Children on a Split Screen

By Gardner, Marilyn | The Christian Science Monitor, March 17, 1992 | Go to article overview

Children on a Split Screen


Gardner, Marilyn, The Christian Science Monitor


TWO faces of American children are projected by the media, as contradictory as a smile and a scowl. One is disarmingly idealistic, the other grimly realistic.

One face, that of the Fantasy Child, shows up everywhere in the make-believe world of network television. In sitcoms, adorable children and cheerful teens charm their way through minor family crises, solving all problems in 22 minutes. In commercials, cherubic tots with engaging smiles and endearing antics help to sell everything from cereal and carpets to appliances and brakes.

Explaining the popularity of children on television, a video research expert notes that they bring "warmth and security" to advertising. Call it the cute-tyke syndrome, and color it lucrative.

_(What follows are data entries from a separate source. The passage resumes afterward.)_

theorem witness_receive_Transport : (let s' := target.setDelivery false 4095 ((target.delivery false 4095).skipTo 2)
    let d := s'.delivery false 4095
    decide (d.rxBase ≤ 257) && decide (257 < d.rxBase + 256) && (Tbl.find d.rxSeen 257).isNone &&
    (match s'.endpointFor (packet1 257) 1023 0 8 with
     | (.ok (lno, base), e) => lno == 1 && ends ((resolve (e.launchReq lno 0) .store ((base + 0 + 0) % 2 ^ 64) 8).run e) (fun r _ => r.isOk)
     | _ => false)) = true := by decide +kernel

theorem witness_timeouts_Transport : (sending 1 1 false 10000).inFlightAt false 4095 3 = some (flight1 false) ∧
    ((sending 1 1 false 10000).emit (flight1 false).route (((sending 1 1 false 10000).delivery false 4095).again (flight1 false).msg)).isSome = true ∧ (flight1 false).sentAt + 10000 ≤ (sending 1 1 false 10000).time ∧
    (flight1 true).sentAt + 100000 ≤ (sending 1 1 true 100000).time ∧ (sending 1 1 false (10 ^ 9)).peerSilent 4095 = true ∧
    wrPeer (work1 1 1).w = 4095 ∧ (work1 1 1).posted + 10 ^ 9 ≤ (sending 1 1 false (10 ^ 9)).time ∧ (sending 1 1 false (10 ^ 9)).work ≠ [] ∧
    ((sending 1 1 false 10000).delivery false 4095).srtt = 0 := by decide +kernel

/-- The probe with link-layer retry, its replay areas at 0x8000_0000, whose port 7 has taken frame 5 and keeps frame 3 of its own. -/
def retrying : State :=
  { probe 0 with netllr := 2 ^ 63 + 2 ^ 31, eth := [(7, { EthPort.reset with llrRx := 5, llrKept := [(3, 0, { kind := .packet, data := [] })] })] }

theorem witness_frames_Transport : retrying.netllr / 2 ^ 63 % 2 = 1 ∧ (retrying.ethPort 7).llrRx = 5 ∧ (probe 0).netllr / 2 ^ 63 % 2 = 0 ∧
    State.reset.linked 17 = false ∧ ({ State.reset with blcfg := 2 ^ 18 - 1 } : State).linked 17 = true ∧
    ([] : List MacKey).all (fun k => k.an != 3) = true ∧ ((secured.ethPort 7).keys.all (fun k => k.an != 3 || decide (1 ≤ k.rxpn))) = true := by
  decide +kernel

theorem witness_pause_Transport : (let s : State := { sending 1 0 false 0 with eth := [(0, { EthPort.reset with paused := [(3, 0)] })] }
    (s.openWay { (flight1 false).route with vc := 3 }).any (fun w => w.1 != 1 && w.2.1 == 0) &&
    Tbl.find (s.ethPort 0).paused 3 == some 0) = true := by decide +kernel


/-- R451: the bytes of a packet stand at its endpoint. -/
theorem test_packet : after (exec (.transportPacket (packet1 2)) target) (fun t => t.mem.readN 0x300000 8 == 0x0807060504030201) = true := by decide +kernel

end Sys2Proof.Tests
end

section
/-! PROOFS. Rules of the shared operations that the proofs below use: a change of a context, the run of a meaning, a number in memory. -/

namespace Sys2Proof.Machine

open Sys2Proof

/-! ### Numbers and words -/

/-- The number of a word that fits. -/
theorem toNat_word {n : Nat} (h : n < 2 ^ 64) : (word n).toNat = n := Nat.mod_eq_of_lt h

/-- A field that ends at bit 0 is a remainder. -/
theorem bits_low (n hi : Nat) : bits n hi 0 = n % 2 ^ (hi + 1) := by simp [bits]

/-! ### A change of a hart's context -/

/-- A change of a context that keeps its register file leaves every scalar register. -/
theorem updCtx_x {f : Ctx → Ctx} (hf : ∀ c, (f c).x = c.x) (s : State) (h g : Nat) (r : BitVec 7) :
    (s.updCtx h f).x g r = s.x g r := by
  have hx : ((s.updCtx h f).ctx g).x = (s.ctx g).x := by
    rw [State.updCtx_eq, State.ctx_setHart]
    split
    · subst_vars; exact hf _
    · rfl
  simp only [State.x, hx]

/-- A change of hart h's context changes hart h alone. -/
theorem updCtx_onlyHart (s : State) (h : Nat) (f : Ctx → Ctx) : OnlyHart s (s.updCtx h f) h := setHart_onlyHart s h _

/-- The hart after a change of its context. -/
theorem updCtx_hart (s : State) (h : Nat) (f : Ctx → Ctx) : (s.updCtx h f).hart h = { s.hart h with ctx := f (s.ctx h) } := by
  rw [State.updCtx_eq, State.hart_setHart, if_pos rfl]; rfl

/-- The hart after its word has retired past it. -/
theorem retire_hart (s : State) (h : Nat) : (s.retire h).hart h = frontDone (s.hart h) (s.past h) := retireTo_hart s h _

/-! ### Meanings that complete -/

/-- A meaning whose first part completes goes on with the rest. -/
theorem run_bind_ok {α β : Type} {m : M α} {f : α → M β} {s t : State} {a : α} (h : m.run s = .ok a t) : (m >>= f).run s = (f a).run t := by
  simp only [bind, EStateM.bind, EStateM.run] at h ⊢
  rw [h]

/-- A word that waits for the queue goes on where it is empty (R26). -/
theorem needEmpty_run {s : State} {h : Nat} (hq : (s.hart h).queue = []) : (needEmpty h).run s = .ok () s := by
  simp only [needEmpty, EStateM.run, bind, EStateM.bind, get, getThe, MonadStateOf.get, EStateM.get, hq, List.isEmpty_nil, Bool.not_true]
  rfl

/-! ### A number in memory -/

/-- A byte of a little-endian number. -/
theorem toBytes_getElem (n v k : Nat) (h : k < (toBytes n v).length) : (toBytes n v)[k] = BitVec.ofNat 8 (v / 256 ^ k) := by
  induction n generalizing v k with
  | zero => simp [toBytes] at h
  | succ n ih =>
    cases k with
    | zero => simp [toBytes]
    | succ k => simp only [toBytes, List.getElem_cons_succ, ih, Nat.div_div_eq_div_mul, Nat.pow_succ']

/-- A number written to memory is held there. -/
theorem holds_writeBytes {t : State} {m : Memory} {a n v : Nat} (hm : m.wf = true) (ht : t.mem = m.writeBytes a (toBytes n v)) :
    Holds t a n v := by
  intro k hk
  have hlen : k < (toBytes n v).length := by rw [toBytes_length]; exact hk
  rw [ht, Memory.read_writeBytes_inside hm a _ k hlen, toBytes_getElem]
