/-- Registers of PAn (spec/09*, R333), part 0. -/
def unitPAInstRows0 : List RegRow := [
  ⟨0, [], false, [⟨9, 9, .wo, 0, false⟩, ⟨8, 8, .ro, 0, false⟩, ⟨7, 4, .rw, 0, false⟩, ⟨0, 0, .rw, 0, false⟩]⟩,  -- PAn_BASIC
  ⟨4, [], true, [⟨27, 24, .rw, 2, false⟩, ⟨23, 12, .rw, 0xcd, false⟩, ⟨11, 0, .rw, 0x133, false⟩]⟩,  -- PAn_WINH_CFG
  ⟨8, [], true, [⟨7, 0, .rw, 0x10, false⟩]⟩,  -- PAn_FLT_CFG
  ⟨0xc, [], false, [⟨9, 0, .ro, 0, false⟩]⟩,  -- PAn_WINH
  ⟨0x10, [], false, [⟨9, 0, .w1c, 0, false⟩]⟩,  -- PAn_WINH_LATCH
  ⟨0x14, [], false, [⟨6, 4, .ro, 0, false⟩, ⟨3, 3, .ro, 0, false⟩, ⟨2, 2, .w1c, 0, false⟩, ⟨1, 1, .w1c, 0, false⟩, ⟨0, 0, .w1c, 0, false⟩]⟩,  -- PAn_STATUS
  ⟨0x18, [], false, [⟨0, 0, .rw, 0, false⟩]⟩,  -- PAn_CTRL
  ⟨0x1c, [], false, [⟨15, 0, .ro, 0, false⟩]⟩,  -- PAn_RDATA
  ⟨0x20, [], false, [⟨2, 2, .w1c, 0, false⟩, ⟨1, 1, .w1c, 0, false⟩, ⟨0, 0, .w1c, 0, false⟩]⟩,  -- PAn_EVT_STAT
  ⟨0x24, [], false, [⟨2, 0, .rw, 7, false⟩]⟩,  -- PAn_EVT_EN
  ⟨0x40, [(9, 4)], false, [⟨31, 0, .ro, 0, false⟩]⟩,  -- PAn_INHi
  ⟨0x70, [], false, [⟨31, 0, .ro, 0, false⟩]⟩,  -- PAn_FAULTS
  ⟨0x74, [], false, [⟨0, 0, .wo, 0, false⟩]⟩,  -- PAn_CNT_CLR
  ⟨0x400, [], false, [⟨7, 0, .rw, 0, false⟩]⟩,  -- PAn_OP_IW
  ⟨0x404, [], false, [⟨7, 0, .rw, 0, false⟩]⟩,  -- PAn_OP_LWR
  ⟨0x408, [], false, [⟨7, 0, .rw, 0, false⟩]⟩,  -- PAn_OP_LBIAS
  ⟨0x40c, [], false, [⟨7, 0, .rw, 0, false⟩]⟩]  -- PAn_OP_AUX

/-- PAn: base, instances, stride, the offsets of its BLOCK_BASIC and lock registers, its rows (R333). -/
def unitPAInst : RegUnit :=
  ⟨0x40151000, 4, 0x1000, some 0, none, unitPAInstRows0⟩

/-- Registers of AST (spec/09*, R333), part 0. -/
def unitASTRows0 : List RegRow := [
  ⟨0, [], false, [⟨9, 9, .wo, 0, false⟩, ⟨8, 8, .ro, 0, false⟩, ⟨7, 4, .rw, 0, false⟩, ⟨0, 0, .rw, 0, false⟩]⟩,  -- AST_BASIC
  ⟨4, [], false, [⟨0, 0, .w1s, 0, false⟩]⟩,  -- AST_LOCK
  ⟨8, [], true, [⟨7, 0, .rw, 4, false⟩]⟩,  -- AST_GUARD
  ⟨0x10, [], false, [⟨11, 8, .ro, 0, false⟩, ⟨7, 0, .ro, 0, false⟩]⟩,  -- AST_STAT
  ⟨0x20, [], false, [⟨2, 2, .w1c, 0, false⟩, ⟨1, 1, .w1c, 0, false⟩, ⟨0, 0, .w1c, 0, false⟩]⟩,  -- AST_EVT_STAT
  ⟨0x24, [], false, [⟨2, 0, .rw, 7, false⟩]⟩,  -- AST_EVT_EN
  ⟨0x30, [(4, 4)], false, [⟨31, 0, .ro, 0, false⟩]⟩,  -- AST_LATEn
  ⟨0x40, [(4, 4)], false, [⟨31, 0, .ro, 0, false⟩]⟩,  -- AST_OVERONn
  ⟨0x50, [], false, [⟨0, 0, .wo, 0, false⟩]⟩,  -- AST_CNT_CLR
  ⟨0x100, [(40, 4)], false, [⟨15, 0, .rwl, 0, false⟩]⟩,  -- AST_LDLY_n
  ⟨0x400, [(4, 0x200)], false, [⟨0, 0, .rw, 0, false⟩]⟩,  -- AST_OPn_CTRL
  ⟨0x404, [(4, 0x200)], false, [⟨20, 16, .rw, 0, false⟩, ⟨15, 8, .rw, 0, false⟩, ⟨7, 2, .rw, 0, false⟩, ⟨0, 0, .rw, 0, false⟩]⟩]  -- AST_OPn_MOD
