-- ==== Sys2Proof/Machine/RegNames.lean ====
section
/-!
DEFINITION. Sys2Proof/Machine/RegNames.lean: a name for every register of the internal register space (its address)
and for every field of it (its register's address and its bits), spelt as spec/ spells them; an index argument stands
where the spec writes an instance or array index (the first is n).
-/
namespace Sys2Proof.Machine.Reg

But open the pages of big-city newspapers and a different face stares back - the face of the Problem Child. Week after week, headlines and photos offer grim accounts of students shooting classmates and teachers in school corridors. Other stories focus on such controversial issues as condoms in schools, citywide curfews, and parental consent for teenage abortions. Headlines also paint a dark picture of young lawbreakers: "Sex Offenses by Juveniles Rise in Area"; "Five Juveniles Charged With Shooting at Cars on I-95." Call it the troubled-teen syndrome, and color it menacing.

Even statistical portraits of teenagers tend to focus on negative behavior - how many drink, smoke, use marijuana, and engage in sex. Only infrequently do positive statistics make news, drawing attention to the number of suburban teens who participate in community service, for instance, or the number of urban students who graduate.

News is news. Guns, gangs, condoms, and AIDS deserve serious coverage. But simply focusing on the sensational and the deviant - the "social ill of the week," complete with support groups and hotlines - without giving space to normal achievements distorts the image of American youths. So pervasive are the negative portrayals of children (and parents) in the press, in fact, that "dysfunctional" threatens to become a permanent modifier for "family."

There is a subtle connection between the life that is shown and the life that is lived - to some extent, what you get is what you see. …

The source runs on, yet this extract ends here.